Top of SOURCE INFORMATION
-- ==== Sys2Proof/Certificates/Slice0/Obligations.lean ====
section
/-! DEFINITION. The statements about the model, from the numbered rules of spec/. -/

open Sys2Proof Sys2Proof.Machine

/-! ## The machine -/

/-- One step takes the command at the front of the queue and runs it on the queue's rest. -/
def Obligations.StepRunsTheFrontCommand : Prop :=
  ∀ (c : Instr) (s : State), step { s with pending := c :: s.pending } = exec c s

/-- Every well-formed command gives a next state in every state; an ill-formed one stops by name (log 22). With no
command waiting the block idles (log 9), and no command changes the commands behind it. -/
def Obligations.ExactlyWellFormedCommandsComplete : Prop :=
  (∀ (c : Instr) (s : State),
    (c.wellFormed = true → Completes c s) ∧ (c.wellFormed = false → exec c s = .fault .illFormedCommand)) ∧
  ((∀ s : State, s.pending = [] → step s = .next s) ∧
  ∀ (c : Instr) (s t : State), exec c s = .next t → t.pending = s.pending)

/-! ## Resets -/

/-- The machine right after reset (R1, R11, R15, R18, R48, R50, R53, R151, R168 to R171, R174). The values of the
free-order counter, the time base and the levels on the pins are the model's (log 4, 31). -/
def Obligations.ValuesAfterReset : Prop :=
  (∀ b : BayId, State.reset.part.bay b =
    { configured := false, post := 0, socket := .a, feeder := 0, ctype := .ct0, rating := 60, service := .inService
      condition := .out, limit := 0, reading := 0, occupancy := .unknown, plug := .unknown, cap := 0, verify := .idle
      penalty := 0, notice := false }) ∧
  (∀ f : FeederId, State.reset.part.feeder f =
    { state := .unused, limit := 0, trim := 0, voltage := 230, concurrency := 1, tripEnabled := false, active := false
      recovery := none, sticky := ⟨false, false, false, false⟩, condition := false, rotor := 0, overdrawCount := 0
      notice := false, recomputeDue := false }) ∧
  (∀ q : PostId, State.reset.part.post q =
    { inUse := false, link := .absent, cause := .none, fault := 0, seq := 0, misses := 0, valid := 0, slowWakes := 0
      timer := .stopped, notice := false }) ∧
  State.reset.part.clock = ⟨false, 0, 0, none⟩ ∧
  State.reset.part.settings = ⟨10, 10, 5, 20, 15, 30, 10, 1, 2, 3, 4, 30, 0⟩ ∧
  (∀ l : LaneId, State.reset.part.lane l =
    { rules := 0, verdict := .accept, priority := 2, eligible := BitVec.allOnes 64 }) ∧
  (∀ r : RuleId, State.reset.part.rule r =
    { matchA := ⟨false, BitVec.allOnes 8, BitVec.allOnes 4, 0, 15⟩, matchB := ⟨0, 0, 15, 720⟩
      action := ⟨.continue_, .keep, 1, .keep, 0, .keep, 0, 0⟩, tally := ⟨false, 65535⟩, counter := 0
      notice := false }) ∧
  (∀ k : SlotId, State.reset.part.pool.slot k = ⟨1, none⟩) ∧
  State.reset.part.pool.free = List.finRange 192 ∧ (∀ b : BayId, State.reset.part.chain b = []) ∧
  State.reset.part.pool.waiting = [] ∧ State.reset.part.pool.closing = [] ∧
  State.reset.part.link = ⟨0, 0, true, none, none⟩ ∧
  State.reset.port = ⟨⟨false, [], 0⟩, [], [], none, ⟨0, 0, 0, 0, 0⟩, false⟩ ∧
  State.reset.pending = []

/-- POWER_ON and RST_N give every table, the clock and the port their values after reset (R48, R179); a pin held low at
the end of the reset starts its difference then (R134). The time base and the free-order counter go on (log 21). -/
def Obligations.PowerOnAndRstnResetThePart : Prop :=
  ∀ s : State, ∃ t, exec .powerOn s = .next t ∧ exec .rstN s = .next t ∧
    t.part.bays = State.reset.part.bays ∧ t.part.feeders = State.reset.part.feeders ∧
    t.part.posts = State.reset.part.posts ∧ t.part.pool = State.reset.part.pool ∧
    t.part.lanes = State.reset.part.lanes ∧ t.part.rules = State.reset.part.rules ∧
    t.part.clock = State.reset.part.clock ∧ t.part.settings = State.reset.part.settings ∧
    t.part.link = ⟨0, s.part.time, true, none, none⟩ ∧ t.port = State.reset.port ∧
    t.part.outstanding = ⟨false, false, false⟩ ∧ t.settled ∧
    (∀ f : FeederId, t.part.trip f =
      ⟨(s.part.trip f).low, if (s.part.trip f).low then some s.part.time else none⟩) ∧
    t.part.time = s.part.time ∧ t.part.choices = s.part.choices

/-- RESET-PART with level FULL: its reply OK joins the reply queue with no change to any other state, and the port
serves no further request (R179). When the last byte of the RESET-PART FULL reply has been sent, the reset is taken, as
at power-on (R179): by FULL_RESET, and by the FRAME_SENT of that frame. Without such a frame FULL_RESET changes nothing
(log 8). -/
def Obligations.FullResetFollowsTheAnswerToResetPart : Prop :=
  (∀ (s : State) (f : Frame) (rest : List Frame), s.settled → s.Asks .resetPart [1] f rest →
    exec .resetPartFull s = .next { s with
      port := { s.port.withReply rest ⟨⟨f.tag, 0x83, [0x00]⟩, true⟩ with stopped := true } }) ∧
  (∀ s : State,
    (∀ fr, s.port.sending = some ⟨fr, .resetReply⟩ →
      exec .fullReset s = exec .powerOn s ∧ exec .frameSent s = exec .powerOn s) ∧
    ((∀ fr, s.port.sending ≠ some ⟨fr, .resetReply⟩) → exec .fullReset s = .next s))

/-- RESET-PART with level BOOK: every record is freed, the pool rebuilt, limits, penalties, feeder flags and tallies
cleared, the notice flags of bays and feeders set; clock, settings, lanes, configuration and the posts' link states
and counters stay (R178, R49, R1, R11, R65). RESET-PART with a level other than these two is refused RANGE by either
row, and nothing changes (R177). -/
def Obligations.ResetPartBookFreesEveryRecord : Prop :=
  (∀ (c : Instr) (s : State) (f : Frame) (rest : List Frame) (level : Byte), c = .resetPartBook ∨ c = .resetPartFull →
    s.settled → s.Asks .resetPart [level] f rest → 1 < level.toNat →
    exec c s = .next (s.replied rest f ⟨.range, []⟩ s.part)) ∧
  ∀ (s : State) (f : Frame) (rest : List Frame), s.settled → s.Asks .resetPart [0] f rest →
    ∃ t, exec .resetPartBook s = .next t ∧
      t.part.pool.free = List.finRange 192 ∧ (∀ b : BayId, t.part.chain b = []) ∧
      t.part.pool.waiting = [] ∧ t.part.pool.closing = [] ∧
      (∀ k : SlotId, t.part.pool.slot k = ⟨match s.part.record k with
        | none => (s.part.pool.slot k).generation
        | some _ => if (s.part.pool.slot k).generation ≥ 255 then 1 else (s.part.pool.slot k).generation + 1, none⟩) ∧
      (∀ b : BayId, (t.part.bay b).limit = 0 ∧ (t.part.bay b).penalty = 0 ∧ (t.part.bay b).notice = true ∧
        (t.part.bay b).verify = (if s.part.occupancyOf b = .occupied
          then .running (s.part.now + s.part.settings.verifyWindow) else .idle) ∧
        (t.part.bay b).condition = t.part.conditionOf b ∧ (t.part.bay b).reading = (s.part.bay b).reading) ∧
      (∀ q : FeederId, (t.part.feeder q).sticky = ⟨false, false, false, false⟩ ∧ (t.part.feeder q).condition = false ∧
        (t.part.feeder q).rotor = 0 ∧ (t.part.feeder q).overdrawCount = 0 ∧ (t.part.feeder q).notice = true ∧
        (t.part.feeder q).state = (s.part.feeder q).state ∧
        (t.part.feeder q).recovery = (s.part.feeder q).recovery) ∧
      (∀ r : RuleId, t.part.rule r = { s.part.rule r with counter := 0, notice := false }) ∧
      s.part.SameConfig t.part ∧ t.part.clock = s.part.clock ∧ t.part.link = s.part.link ∧
      (∀ q : PostId, { t.part.post q with timer := .stopped } = { s.part.post q with timer := .stopped }) ∧
      t.port.replies.length + t.port.sending.toList.length =
        s.port.replies.length + s.port.sending.toList.length + 1 ∧
      t.port.requests = rest ∧ t.port.next = s.port.next

/-! ## The Management Port -/

/-- A complete frame joins the request queue; with four requests waiting it is answered BUSY; with four replies waiting
as well it is dropped (R169). -/
def Obligations.FrameReceivedIsQueuedAnsweredBusyOrDropped : Prop :=
  ∀ (s : State) (tag kind : Byte) (payload : List Byte), payload.length ≤ 238 →
    exec (.frameReceived tag kind payload) s = .next (State.complete { s with
      port :=
        if s.port.requests.length < 4 then { s.port with requests := s.port.requests ++ [⟨tag, kind, payload⟩] }
        else if s.port.replies.length < 4 then
          { s.port with replies := s.port.replies ++
            [⟨⟨tag, if kind = 0x00 ∨ 0x80 ≤ kind then 0x80 else kind + 0x80, [0x10]⟩, false⟩] }
        else s.port })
Bottom of SOURCE INFORMATION
Both end lines included, restate word for word the lines above from the line with "BayId, t.part.chain b = []) ∧" to the line with "(t.part.bay b).condition = t.part.conditionOf", and nothing else.

* [TASK OUTPUT]
      t.part.pool.free = List.finRange 192 ∧ (∀ b : BayId, t.part.chain b = []) ∧
      t.part.pool.waiting = [] ∧ t.part.pool.closing = [] ∧
      (∀ k : SlotId, t.part.pool.slot k = ⟨match s.part.record k with
        | none => (s.part.pool.slot k).generation
        | some _ => if (s.part.pool.slot k).generation ≥ 255 then 1 else (s.part.pool.slot k).generation + 1, none⟩) ∧
      (∀ b : BayId, (t.part.bay b).limit = 0 ∧ (t.part.bay b).penalty = 0 ∧ (t.part.bay b).notice = true ∧
        (t.part.bay b).verify = (if s.part.occupancyOf b = .occupied
          then .running (s.part.now + s.part.settings.verifyWindow) else .idle) ∧
        (t.part.bay b).condition = t.part.conditionOf b ∧ (t.part.bay b).reading = (s.part.bay b).reading) ∧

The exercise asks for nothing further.